DEIXEM POUSAR AS GAIVOTAS
É urgente deixar pousar as gaivotas.
Acabar com a sua loucura pela terra.
Calar-lhe os gritos, dando-lhe a vez
na aterragem, sem lhe ocultar nada.
Como amaciar-lhes, na noite, as asas?
Como ocupar-lhes, no voo, as horas?
É preciso que alguém venha dizer-lhes
como termina a superfície do mundo.
São as colinas da ilha a atracção plena
pelo desejo, pelo beijo que as espera.
Se houver silêncio alcançarão o topo
das árvores, onde começa a espuma do mar.
É ali que sobrevoam os telhados das casas
e termina a sua aflição. Cubramos o ruído
dos comboios que não existem, com as ondas
amainadas pelos sorrisos, no começo do dia.
É urgente deixar pousar as gaivotas, repito.

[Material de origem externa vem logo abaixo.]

-- ==== Sys2Proof/Machine/Fec.lean ====
section
/-! DEFINITION. The decoder pool (chapter 07): arrival, engines, deadlines, release, statistics; and the groups of decoder
engines and of cipher pipelines, which share one state machine (R191, R192, R302). -/
namespace Sys2Proof.Machine

def State.modFec (s : State) (f : FecState → FecState) : State := { s with fec := f s.fec }

/-! ### Groups (R191 to R194, R302): `l` is false for decoder groups, true for cipher groups -/

def grpField (l : Bool) (g : Nat) : Fld :=
  if l then R.LCX_GRP_STATE_STATE g else if g < 8 then R.FEC_GRP_STATE_0_STATE g else R.FEC_GRP_STATE_1_STATE (g - 8)
def grpCount (l : Bool) : Nat := if l then 8 else 16
def grpDomain (l : Bool) (g : Nat) : Nat := if l then 208 + g else 192 + g
def evGrpOff (l : Bool) : Nat := if l then Ev.LCX_GRP_OFF else Ev.FEC_GRP_OFF
def evGrpReady (l : Bool) : Nat := if l then Ev.LCX_GRP_READY else Ev.FEC_GRP_READY
def evGrpFail (l : Bool) : Nat := if l then Ev.LCX_GRP_FAIL else Ev.FEC_GRP_FAIL

def State.unitState (s : State) (l : Bool) (g : Nat) : Nat := s.get (grpField l g)

/-- Groups that are IN_SERVICE. -/
def State.inService (s : State) (l : Bool) : List Nat := (List.range (grpCount l)).filter (fun g => s.unitState l g == 0)

def direct (l : Bool) (s : State) : Nat := if l then s.lcx.direct else s.fec.direct
def setDirect (l : Bool) (v : Nat) (s : State) : State :=
  if l then s.modLcx (fun x => { x with direct := v }) else s.modFec (fun x => { x with direct := v })

/-! ### Engines (R185, R186) -/

/-- Engines in service, lowest first. -/
def State.engines (s : State) : List Nat := (s.inService false).flatMap (fun g => (List.range 16).map (16 * g + ·))

/-- Codewords of port `p` on engines. -/
def State.engaged (s : State) (p : Nat) : Nat := (s.fec.cws.filter (fun c => c.port == p && c.engine.isSome)).length

/-- The guarantee of port `p` (R186). -/
def State.guarantee (s : State) (p : Nat) : Nat :=
  let e := s.engines.length
  let w0 := s.get R.FEC_SHARE_WGT_0
  let w1 := s.get R.FEC_SHARE_WGT_1
  if s.part = .lyk4801 then (if p = 0 then e else 0) else e * (if p = 0 then w0 else w1) / (w0 + w1)

def Codeword.eligible (c : Codeword) : Bool := !c.conv && !c.stopped && c.engine.isNone && !c.noSlot

/-- Codeword `a` goes before `b`: earlier D, then lower port, then earlier arrival. -/
def Codeword.before (a b : Codeword) : Bool :=
  decide (a.dl * b.baud < b.dl * a.baud) ||
  (a.dl * b.baud == b.dl * a.baud && (decide (a.port < b.port) || (a.port == b.port && decide (a.id < b.id))))

/-- The codeword that goes before all others. -/
def firstOf : List Codeword → Option Codeword
  | [] => none
  | c :: r => some (r.foldl (fun a b => if b.before a then b else a) c)

/-- The slots in use: those of codewords in the pool, and of the one that each port is writing (R178). -/
def State.slotsUsed (s : State) : List Nat :=
  (s.fec.cws.filter (fun c => !c.noSlot)).map (·.slot) ++ [0, 1].filterMap (fun p => (s.port p).rxd.cwq.head?.bind (·.slot))

/-- FEC_OCC and FEC_OCC_PEAK follow the store. -/
def fecShow (s : State) : State :=
  let n := s.slotsUsed.length
  let e := (s.fec.cws.filter (fun c => c.engine.isSome)).length
  let s := (s.set R.FEC_OCC_SLOTS n).set R.FEC_OCC_ENGINES e
  if s.get R.FEC_OCC_PEAK_SLOTS < n then s.set R.FEC_OCC_PEAK_SLOTS n else s

/-- Free engines in service take eligible codewords in the order of R185. -/
def dispatch : Nat → State → State
  | 0, s => s
  | n + 1, s =>
    let busy := s.fec.cws.filterMap (·.engine)
    let el := s.fec.cws.filter (·.eligible)
    let poor := fun p => decide (s.engaged p < s.guarantee p) && el.any (·.port == p)
    let el := if poor 0 || poor 1 then el.filter (fun c => poor c.port) else el
    match s.engines.find? (fun e => !busy.contains e), firstOf el with
    | some e, some c =>
      dispatch n (s.modFec (fun f => { f with cws := f.cws.map (fun x => if x.id = c.id then { x with engine := some e, used := true } else x) }))
    | _, _ => s

/-- Engines filled, and what shows it. -/
def fecRun (s : State) : State := fecShow (dispatch 256 s)

/-! ### Counters (R190) -/

def satPair (lo hi : Fld) (n : Nat) (s : State) : State :=
  let v := satAdd (2 ^ 48 - 1) (s.get lo + 2 ^ 32 * s.get hi) n
  (s.set lo v).set hi (v / 2 ^ 32)
def fecCount (p k n : Nat) (s : State) : State :=
  if n = 0 then s else satPair (R.FEC_CNT_LO_COUNT_L p k) (R.FEC_CNT_HI_COUNT_H p k) n s
def iterHist (p i : Nat) (s : State) : State := satPair (R.FEC_IHIST_LO_COUNT_L p i) (R.FEC_IHIST_HI_COUNT_H p i) 1 s
def marginHist (p b : Nat) (s : State) : State := satPair (R.FEC_MHIST_LO_COUNT_L p b) (R.FEC_MHIST_HI_COUNT_H p b) 1 s

/-- FEC_STAT_CLR: every counter and histogram of a port cleared. -/
def statClear (p : Nat) (s : State) : State :=
  ((s.clearRegs (0x800100 + 0x80 * p) (0x800140 + 0x80 * p)).clearRegs (0x801000 + 0x200 * p) (0x801188 + 0x200 * p)).clearRegs
    (0x801400 + 0x200 * p) (0x801600 + 0x200 * p)

/-! ### Arrival, iteration, deadline (R178 to R181) -/

/-- The first LLR of the codeword that port `p` receives next is written: it takes the lowest free slot, or none is free (R178). -/
def segHead (p : Nat) (s : State) : State :=
  match (s.port p).rxd.cwq with
  | [] => s
  | g :: r =>
    if g.amps = [] || g.slot.isSome || g.noSlot then s
    else
      let used := s.slotsUsed
      match (List.range 8192).find? (fun i => !used.contains i) with
      | some i => fecShow (s.modRxd p (fun x => { x with cwq := { g with slot := some i } :: r }))
      | none => (s.modRxd p (fun x => { x with cwq := { g with noSlot := true } :: r })).raise Ev.FEC_SLOT_OVERRUN

/-- The noise variance of subcarrier `j` in force (R123); before the first window the spec gives none, and it is a free value. -/
def State.noiseOf (s : State) (p free j : Nat) : Nat := (s.port p).rxd.noise.getD j free

/-- The LLRs of the label bits of amplitude `a`, sign first, in 2^−20 (R123). -/
def State.ampLlrs (s : State) (p m free : Nat) (a : RxAmp) : List Int :=
  let pts := pointsOf m (weights m a.hq ((s.pcsPoint m a.hq).getD []))
  (List.range (m / 2)).map (llrOf pts (s.noiseOf p free (a.dim / 4)) a.y)

/-- An LLR of subcarrier `j` in 4 bits (R123). -/
def State.quantAt (s : State) (p j : Nat) (l : Int) : Int :=
  if s.isOn (R.RXD_LLR_CTRL_AUTO p) then llrQuant ((s.port p).rxd.lsat.getD j 256 * 2 ^ 14) 7 l
  else llrQuant (s.get (R.RXD_LLR_CTRL_SCALE p) * 2 ^ 16) 1 l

Como já havia escrito elas estão aí, brancas,
loucas por aterrissar. Perguntem-lhes como amam
tudo o que é dito nas notas de uma sinfonia.
Por mim o mundo pertence-lhes, a partir
das ravinas, na sombra do seu olhar, cansado
e sábio pelas coisas que já viram. Eu ouço jazz,
no bater do seu coração. Dêem-lhes a praia.
A voz de Pound procura-as nas escarpas.
Eu durmo. Página a página reinvento-as.
As mulheres aproximam-se, na cambraia
dos seus belos vestidos. No chão, a poesia.